Re: [RFT PATCH] x86/pat: Fix set_mce_nospec() for pmem

From: Jane Chu <jane.chu@oracle.com>
To: Dan Williams <dan.j.williams@intel.com>
Cc: Borislav Petkov <bp@alien8.de>,
	"Luck, Tony" <tony.luck@intel.com>,
	Linux NVDIMM <nvdimm@lists.linux.dev>,
	Luis Chamberlain <mcgrof@suse.com>
Subject: Re: [RFT PATCH] x86/pat: Fix set_mce_nospec() for pmem
Date: Thu, 18 Nov 2021 19:03:59 +0000	[thread overview]
Message-ID: <b51fb3d6-6d39-c450-e0a1-94a1645a22ec@oracle.com> (raw)
In-Reply-To: <CAPcyv4jBHnYtqoxoJY1NGNE1DXOv3bAg0gBzjZ=eOvarVXDRbA@mail.gmail.com>

On 11/13/2021 12:47 PM, Dan Williams wrote:
<snip>
>>> It should know because the MCE that unmapped the page will have
>>> communicated a "whole_page()" MCE. When dax_recovery_read() goes to
>>> consult the badblocks list to try to read the remaining good data it
>>> will see that every single cacheline is covered by badblocks, so
>>> nothing to read, and no need to establish the UC mapping. So the the
>>> "Tony fix" was incomplete in retrospect. It neglected to update the
>>> NVDIMM badblocks tracking for the whole page case.
>>
>> So the call in nfit_handle_mce():
>>     nvdimm_bus_add_badrange(acpi_desc->nvdimm_bus,
>>                   ALIGN(mce->addr, L1_CACHE_BYTES),
>>                   L1_CACHE_BYTES);
>> should be replaced by
>>     nvdimm_bus_add_badrange(acpi_desc->nvdimm_bus,
>>                   ALIGN(mce->addr, L1_CACHE_BYTES),
>>                   (1 << MCI_MISC_ADDR_LSB(m->misc)));
>> right?
> 
> Yes.
> 
>>
>> And when dax_recovery_read() calls
>>     badblocks_check(bb, sector, len / 512, &first_bad, &num_bad)
>> it should always, in case of 'NP', discover that 'first_bad'
>> is the first sector in the poisoned page,  hence no need
>> to switch to 'UC', right?
> 
> Yes.
> 
>>
>> In case the 'first_bad' is in the middle of the poisoned page,
>> that is, dax_recover_read() could potentially read some clean
>> sectors, is there problem to
>>     call _set_memory_UC(pfn, 1),
>>     do the mc_safe read,
>>     and then call set_memory_NP(pfn, 1)
>> ?
>> Why do we need to call ioremap() or vmap()?
> 
> I'm worried about concurrent operations and enabling access to threads
> outside of the one currently in dax_recovery_read().
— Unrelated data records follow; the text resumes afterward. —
-- ==== Sys2Proof/Tests/Slice0.lean ====
section
/-! SUPPORT. Tests, their expected values from 30_encoding.md R52 to R68 and 95_test_vectors.md, and a witness for every
statement with hypotheses: a state and operands that meet all of them. -/

namespace Sys2Proof.Tests

open Sys2Proof.Machine

/-! ### Helpers -/

/-- Seed A of 95_test_vectors.md: `S[j] = j + 1`. -/
def seedA : List Word := (List.range 32).map (fun j => BitVec.ofNat 32 (j + 1))

/-- Seed B of 95_test_vectors.md: `S[0] = 1`, all others 0. -/
def seedB : List Word := 1 :: List.replicate 31 0

/-- An engine fresh from an accepted seed. -/
def fresh (ws : List Word) : Engine := { S := seedVector ws, IDX := 0, seeded := true, fault := 0x00 }

/-- An engine after a reset that left seed A in `S`. -/
def unseeded : Engine := Engine.reset (seedVector seedA)

/-- Seed A after a ceiling fault. -/
def faulted : Engine := { fresh seedA with fault := 0x81 }

/-- A machine whose host has the given moves before it. -/
def withMoves (e : Engine) (moves : List HostMove) : State := { engine := e, inputs := moves, responses := [] }

/-- A machine with one command at its port. -/
def atPort (e : Engine) (c : Command) : State := withMoves e [.command c]

/-- A `RANDINT` transaction. -/
def range (w : Word) (min max step : Int) : Command :=
  { bareCommand w with a := BitVec.ofInt 64 min, b := BitVec.ofInt 64 max, c := BitVec.ofInt 64 step }

/-- A `SEED` transaction. -/
def seeding (w : Word) (ws : List Word) : Command := { bareCommand w with seed := ws }

/-- The state a step answers. -/
def after (o : Result) : State := match o with
  | .next s => s
  | _ => State.powerUp (Vector.replicate 32 0)

/-- Whether a step answers a next state. -/
def isNext (o : Result) : Bool := match o with
  | .next _ => true
  | _ => false

theorem next_after {o : Result} (h : isNext o = true) : o = .next (after o) := by
  cases o with
  | next s => rfl
  | fault f => cases h
  | refused r => cases h

/-- The last response given and the index, after one step on a command. -/
def answer (e : Engine) (c : Command) : Option Response × Fin 32 :=
  ((after (step (atPort e c))).responses.getLast?, (after (step (atPort e c))).engine.IDX)

/-! ### Well-formedness: an ill-formed term for each check, refused (30_encoding.md R56) -/

theorem test_wf_seed_64 : (Instr.seed 64).wf = false := by decide
theorem test_wf_getbits_64 : (Instr.getbits 64 true).wf = false := by decide

/-! ### Words written out bit by bit from the fields of 30_encoding.md R52: `RSV1`, `H`, `RSV0`, `N`, `OPC` -/

theorem test_word_seed : decode 0b0000000000000000_0_0_100000_00000001 = .legal (.seed 32) := by decide
theorem test_word_seed_31 : decode 0b0000000000000000_0_0_011111_00000001 = .legal (.seed 31) := by decide
theorem test_word_nextword : decode 0b0000000000000000_0_0_000000_00000010 = .legal .nextword := by decide
theorem test_word_getbits : decode 0b0000000000000000_0_0_110101_00000011 = .legal (.getbits 53 false) := by decide
theorem test_word_getbits_high : decode 0b0000000000000000_1_0_001000_00000011 = .legal (.getbits 8 true) := by decide
theorem test_word_randint : decode 0b0000000000000000_0_0_000000_00000100 = .legal (.randint false) := by decide
theorem test_word_randint_high : decode 0b0000000000000000_1_0_000000_00000100 = .legal (.randint true) := by decide
theorem test_word_status : decode 0b0000000000000000_0_0_000000_00000101 = .legal .status := by decide

/-- 95_test_vectors.md §2.5, §2.2 and §3 P5: words no row takes. -/
theorem test_words_illegal : decodeTableWord 32 0x00000000 = none ∧ decodeTableWord 32 0x00000006 = none ∧
    decodeTableWord 32 0x00000102 = none ∧ decodeTableWord 32 0x00008002 = none ∧ decodeTableWord 32 0x00008005 = none ∧
    decodeTableWord 32 0x00010004 = none ∧ decodeTableWord 32 0x00006001 = none ∧ decodeTableWord 32 0x0000A001 = none ∧
    decodeTableWord 32 0x00004803 = none ∧ decodeTableWord 32 0x00000104 = none ∧ decodeTableWord 32 0x00004002 = none ∧
    decodeTableWord 32 0xFFFFFFFF = none := by decide

/-! ### Fetch: each row's word is decoded and runs first after reset -/

theorem test_fetch_decodes : decodeTableWord 32 0x2001 = some (.seed 32) ∧ decodeTableWord 32 2 = some .nextword ∧
    decodeTableWord 32 3 = some (.getbits 0 false) ∧ decodeTableWord 32 0x8004 = some (.randint true) ∧
    decodeTableWord 32 5 = some .status := by decide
If a local vmap()
> / ioremap() is used it effectively makes the access thread local.
> There might still need to be an rwsem to allow dax_recovery_write() to
> fixup the pfn access and syncrhonize with dax_recovery_read()
> operations.
> 

<snip>
>> I didn't even know that guest could clear poison by trapping hypervisor
>> with the ClearError DSM method,
> 
> The guest can call the Clear Error DSM if the virtual BIOS provides
> it. Whether that actually clears errors or not is up to the
> hypervisor.
> 
>> I thought guest isn't privileged with that.
> 
> The guest does not have access to the bare metal DSM path, but the
> hypervisor can certainly offer translation service for that operation.
> 
>> Would you mind to elaborate about the mechanism and maybe point
>> out the code, and perhaps if you have test case to share?
> 
> I don't have a test case because until Tony's fix I did not realize
> that a virtual #MC would allow the guest to learn of poisoned
> locations without necessarily allowing the guest to trigger actual
> poison consumption.
> 
> In other words I was operating under the assumption that telling
> guests where poison is located is potentially handing the guest a way
> to DoS the VMM. However, Tony's fix shows that when the hypervisor
> unmaps the guest physical page it can prevent the guest from accessing
> it again. So it follows that it should be ok to inject virtual #MC to
> the guest, and unmap the guest physical range, but later allow that
> guest physical range to be repaired if the guest asks the hypervisor
> to repair the page.
> 
> Tony, does this match your understanding?
> 
>>
>> but I'm not sure what to do about
>>> guests that later want to use MOVDIR64B to clear errors.
>>>
>>
>> Yeah, perhaps there is no way to prevent guest from accidentally
>> clear error via MOVDIR64B, given some application rely on MOVDIR64B
>> for fast data movement (straight to the media). I guess in that case,
>> the consequence is false alarm, nothing disastrous, right?
> 
> You'll just continue to get false positive failures because the error
> tracking will be out-of-sync with reality.
> 
>> How about allowing the potential bad-block bookkeeping gap, and
>> manage to close the gap at certain checkpoints? I guess one of
>> the checkpoints might be when page fault discovers a poisoned
>> page?
> 
> Not sure how that would work... it's already the case that new error
> entries are appended to the list at #MC time, the problem is knowing
> when to clear those stale entries. I still think that needs to be at
> dax_recovery_write() time.
> 

Thanks Dan for taking the time elaborating so much details!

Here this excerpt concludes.